Pitch as a parameter : pitch – forms and functions : pitch collections – traditional, contemporary, experimental ; making scales, making tonalities : the Hopalong algorithm : scale-raga examples : fragmentation functions : ornamentation of repeated pitches : introducing OpusModus Notation (OMN) : using integers to generate pitches and chords : a chorale .

The parameter of pitch doesn’t have to mean melody, an immediate blending of pitch with rhythm. Pitch as a discrete parameter can exist on its own, and as such can be a starting point for tonality and harmony, the horizontal scale of pitch elements, and the vertical arrangement of pitch so as to create chords, and as an adjunct, arpeggios.

Composition practice since the late 19C began to explore the idea of pitch collections that could not necessarily be described as traditional scales or even modes.
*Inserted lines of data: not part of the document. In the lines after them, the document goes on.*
-- ==== Sys2Proof/Safety.lean ====
section
/-! DEFINITION. The terms claims are stated in: which states can take a step, in which no step of another agent
falls inside an operation, and the invariant of the machine. -/

namespace Sys2Proof.Machine

/-- The machine can take a step: no fault is recorded (10_state.md rule R74) and the parameters are legal
(00_scope.md rule R9). -/
structure State.Ready (s : State) : Prop where
  noFault : s.fault = none
  legal   : s.cfg.legal = true

/-- No BUS step falls between the accesses of the next operation and no ISR step between its parts (20_memory.md
rule R117): the tapes are empty. -/
structure State.Quiet (s : State) : Prop where
  bus : s.busTape = []
  isr : s.isrTape = []

/-- The peripheral is out of reset (44_dcd_ops.md rule R301). -/
def State.Running (s : State) : Prop := s.fres = false

/-- A range of `n` bytes of RAM from `a` up is mapped (20_memory.md rule R104). -/
def Config.MappedRange (c : Config) (a n : Nat) : Prop := ∀ k < n, Config.mapped c (a + k) = true

/-- `n` bytes of memory from `a` up. -/
def Memory.readBytes (m : List Host.Cell) (a n : Nat) : List Byte :=
  (List.range n).map fun k => Memory.read m (a + k)

/-- Memory with the bytes `bs` stored from `a` up, the first first. -/
def Memory.writeBytes : List Host.Cell → Nat → List Byte → List Host.Cell
  | m, _, [] => m
  | m, a, b :: bs => Memory.writeBytes (Memory.write m a b) (a + 1) bs

/-- The state with the bytes `bs` stored in packet memory from `a` up. -/
@[simps]
def State.pmaStored (s : State) (a : Nat) (bs : List Byte) : State :=
  { s with pma := Memory.writeBytes s.pma a bs }

/-- The state with the bytes `bs` stored in RAM from `a` up. -/
@[simps]
def State.ramStored (s : State) (a : Nat) (bs : List Byte) : State :=
  { s with ram := Memory.writeBytes s.ram a bs }

/-- The 16-bit word at PMA offset `a` (rule R107). -/
def State.pmaHalfAt (s : State) (a : Nat) : Half := le16 (Memory.read s.pma a) (Memory.read s.pma (a + 1))

/-- `ADDR(b)` of BTABLE entry `i` (rule R101). -/
def State.btAddrOf (s : State) (i : Nat) (b : Bool) : Half := s.pmaHalfAt (btAddr s.cfg i b)

/-- `COUNTW(b)` of BTABLE entry `i` (rule R101). -/
def State.countwOf (s : State) (i : Nat) (b : Bool) : Half := s.pmaHalfAt (btAddr s.cfg i b + 2)

/-- Every byte outside the `n` bytes from `a` up reads as before. -/
def Memory.SameOutside (m m' : List Host.Cell) (a n : Nat) : Prop :=
  ∀ j, (j < a ∨ a + n ≤ j) → Memory.read m' j = Memory.read m j

/-! ### The invariant -/

/-- Both memories are in the canonical form and list only bytes that exist (rules R100, R104). -/
structure State.MemoryOk (s : State) : Prop where
  pmaWf    : Memory.wf s.pma
  ramWf    : Memory.wf s.ram
  pmaInside : ∀ c ∈ s.pma, c.1 < s.cfg.pmaSize
  ramInside : ∀ c ∈ s.ram, Config.mapped s.cfg c.1 = true

/-- Registers that do not exist hold 0 and reserved bits read 0 (10_state.md rules R43, R46, R47, R49, R50). -/
structure State.RegistersOk (s : State) : Prop where
  absent : ∀ i, s.cfg.nEp ≤ i → s.eprAt i = 0#16
  cntr   : s.cntr &&& 0x00E0#16 = 0#16
  istr   : s.istr &&& 0x00E0#16 = 0#16
  daddr  : s.daddr &&& 0xFF00#16 = 0#16
  btable : s.btable &&& 0x0007#16 = 0#16

/-- `ISTR.CTR`, `DIR` and `EP_ID` are those of the endpoint registers (rule R48). -/
def State.IstrOk (s : State) : Prop :=
  match firstCtr s.cfg.nEp s.epr with
  | none   => istrCtr s.istr = false
  | some i => istrCtr s.istr = true ∧ istrEpId s.istr = i ∧ istrDir s.istr = ctrRx (s.eprAt i)

/-- While held in reset the endpoint registers, `ISTR` and `DADDR` are 0 (44_dcd_ops.md rule R301). -/
def State.HeldOk (s : State) : Prop :=
  s.fres = true → (∀ i, s.eprAt i = 0#16) ∧ s.istr = 0#16 ∧ s.daddr = 0#16

/-- The cursor stays in the PMA (10_state.md rule R53) and even (20_memory.md rule R109). -/
def State.CursorOk (s : State) : Prop := s.pmaCursor ≤ s.cfg.pmaSize ∧ s.pmaCursor % 2 = 0

/-- 42_pma_btable.md rule R252 for one slot. -/
def Slot.ok (v : Slot) : Prop :=
  ((v.allocOut = true ∨ v.allocIn = true) → v.epNum ≠ 0xFF#8 ∧ v.epType.toNat < 4)
    ∧ (v.epType = 1#8 → ¬ (v.allocOut = true ∧ v.allocIn = true))

/-- Rule R252 for every slot. -/
def State.SlotsOk (s : State) : Prop := ∀ i, (s.slotAt i).ok

/-- The event queue holds at most `EVQ_DEPTH` events (10_state.md rule R61). -/
def State.QueueOk (s : State) : Prop := s.evq.length ≤ s.cfg.evqDepth

/-- Every FIFO holds at most its capacity (20_memory.md rule R106). -/
def State.FifosOk (s : State) : Prop := ∀ p ∈ s.fifos, p.2.q.length ≤ p.2.cap

/-- The invariant of the machine. -/
structure State.Inv (s : State) : Prop where
  legal     : s.cfg.legal = true
  memory    : s.MemoryOk
  registers : s.RegistersOk
  istr      : s.IstrOk
  held      : s.HeldOk
  cursor    : s.CursorOk
  slots     : s.SlotsOk
  queue     : s.QueueOk
  fifos     : s.FifosOk

/-! ### What an operation may change -/

/-- Of the registers only `EPR[i]` changed, with `ISTR.CTR`, `DIR` and `EP_ID` recomputed (rule R48); nothing else
of the state changed. -/
structure State.OnlyEpr (s t : State) (i : Nat) : Prop where
  rest   : t = { s with epr := t.epr, istr := t.istr }
  others : ∀ j, j ≠ i → t.eprAt j = s.eprAt j
  flags  : t.istr &&& 0x7F00#16 = s.istr &&& 0x7F00#16
  report : t.IstrOk
  kept   : istrCtr t.istr = false → t.istr &&& 0x001F#16 = s.istr &&& 0x001F#16
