/-- `BT_SET_ADDR`, `BT_SET_COUNT` and `BT_SET_RX_BUFSIZE` (rules R244, R247, R249) store their field at the place
rule R101 gives it, on either bus; every other byte of the PMA reads as before, and nothing else changes. -/
def Obligations.BtableWrites : Prop :=
  ∀ (s : State) (i : BitVec 4) (b : Bool), s.Ready → s.busTape = [] → Memory.wf s.pma → i.toNat < s.cfg.nEp →
    (∀ a : Half, ∃ t, exec (.btSetAddr i b a) s = .next t ∧ t = { s with pma := t.pma }
      ∧ t.btAddrOf i.toNat b = a
      ∧ Memory.SameOutside s.pma t.pma (s.cfg.btableBase + 8 * i.toNat + (if b then 4 else 0)) 2)
    ∧ (∀ n : BitVec 10, ∃ t, exec (.btSetCount i b n) s = .next t ∧ t = { s with pma := t.pma }
      ∧ t.countwOf i.toNat b = putBits 0x03FF (s.countwOf i.toNat b) (n.setWidth 16)
      ∧ Memory.SameOutside s.pma t.pma (s.cfg.btableBase + 8 * i.toNat + (if b then 4 else 0) + 2) 2)
    ∧ (∀ size : Half, size.toNat ≤ 1024 →
      ∃ t, exec (.btSetRxBufsize i b size) s = .next t ∧ t = { s with pma := t.pma }
        ∧ t.countwOf i.toNat b
            = (if size.toNat ≤ 62 then placed 10 (BitVec.ofNat 5 (ceilDiv size.toNat 2))
               else 0x8000#16 ||| placed 10 (BitVec.ofNat 5 (ceilDiv size.toNat 32 - 1)))
        ∧ Memory.SameOutside s.pma t.pma (s.cfg.btableBase + 8 * i.toNat + (if b then 4 else 0) + 2) 2)
    ∧ (∀ size : Half, 1024 < size.toNat →
      exec (.btSetRxBufsize i b size) s = .next { s with fault := some (.pmaLen size.toNat) })

/-- `EP_ALLOC` (rules R250, R251): the first slot, in ascending index, in which the direction is already open or
fits; an open direction keeps its slot unchanged; with none the fault `SLOT_EXHAUSTED`. -/
def Obligations.EpAllocFirstFit : Prop :=
  ∀ (s : State) (ep : Byte) (ty : BitVec 2), s.Ready → epOk ep = true →
    (∀ i, i < s.cfg.nEp →
      (∀ j, j < i → (s.slotAt j).isOpen (epNum ep) (epDir ep) ty = false
        ∧ (s.slotAt j).fits (epNum ep) (epDir ep) ty = false) →
      ((s.slotAt i).isOpen (epNum ep) (epDir ep) ty = true →
        exec (.epAlloc ep ty) s = .next { s with res := BitVec.ofNat 32 i })
      ∧ ((s.slotAt i).fits (epNum ep) (epDir ep) ty = true →
        ∃ t, exec (.epAlloc ep ty) s = .next t ∧ t = { s with slots := t.slots, res := BitVec.ofNat 32 i }
          ∧ (∀ j, j ≠ i → t.slotAt j = s.slotAt j)
          ∧ (t.slotAt i).epNum = (epNum ep).setWidth 8 ∧ (t.slotAt i).epType = ty.setWidth 8
          ∧ (t.slotAt i).alloc (epDir ep) = true
          ∧ (t.slotAt i).alloc (epDir ep).opp = (s.slotAt i).alloc (epDir ep).opp))
    ∧ ((∀ j, j < s.cfg.nEp → (s.slotAt j).isOpen (epNum ep) (epDir ep) ty = false
        ∧ (s.slotAt j).fits (epNum ep) (epDir ep) ty = false) →
      exec (.epAlloc ep ty) s = .next { s with fault := some (.slotExhausted ep) })

/-! ### Packet copies (43_pma_copy.md) -/

/-- `PMA_WRITE` (rules R281, R282): afterwards the PMA holds the `len` RAM bytes at `off`, then zeros up to the end
of the last word; no other PMA byte changes. `PMA_READ` (rule R283): exactly `len` RAM bytes are written, with the PMA
bytes at `off`; no other RAM byte changes. Neither changes anything else. -/
def Obligations.PmaCopies : Prop :=
  ∀ (s : State) (off : Half) (ram : Word) (len : Half), s.Ready → s.busTape = [] → s.MemoryOk →
    off.toNat % Config.pmaWidth s.cfg = 0 →
    off.toNat + roundUp len.toNat (Config.pmaWidth s.cfg) ≤ s.cfg.pmaSize →
    Config.MappedRange s.cfg ram.toNat len.toNat →
    (∃ t, exec (.pmaWrite off ram len) s = .next t ∧ t = { s with pma := t.pma }
      ∧ (∀ j, j < len.toNat → Memory.read t.pma (off.toNat + j) = Memory.read s.ram (ram.toNat + j))
      ∧ (∀ j, len.toNat ≤ j → j < roundUp len.toNat (Config.pmaWidth s.cfg) →
          Memory.read t.pma (off.toNat + j) = 0)
      ∧ Memory.SameOutside s.pma t.pma off.toNat (roundUp len.toNat (Config.pmaWidth s.cfg)))
    ∧ (∃ t, exec (.pmaRead off ram len) s = .next t ∧ t = { s with ram := t.ram }
      ∧ (∀ j, j < len.toNat → Memory.read t.ram (ram.toNat + j) = Memory.read s.pma (off.toNat + j))
      ∧ Memory.SameOutside s.ram t.ram ram.toNat len.toNat)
There was an appreciation that the idea of tonality had expanded to describe more than just a major or minor scale with a key signature, but a collection of related pitches that might belong within a scale in a key. And this was but a small step to establishing that the chromatic scale could be a base tonality.

As a result of this, the idea of a pitch set or pitch row developed. It brought with it a still developing theory of pitch organisation which, whilst not wholly part of new music today, remains as a vital way of organising, classifying and analysing pitch.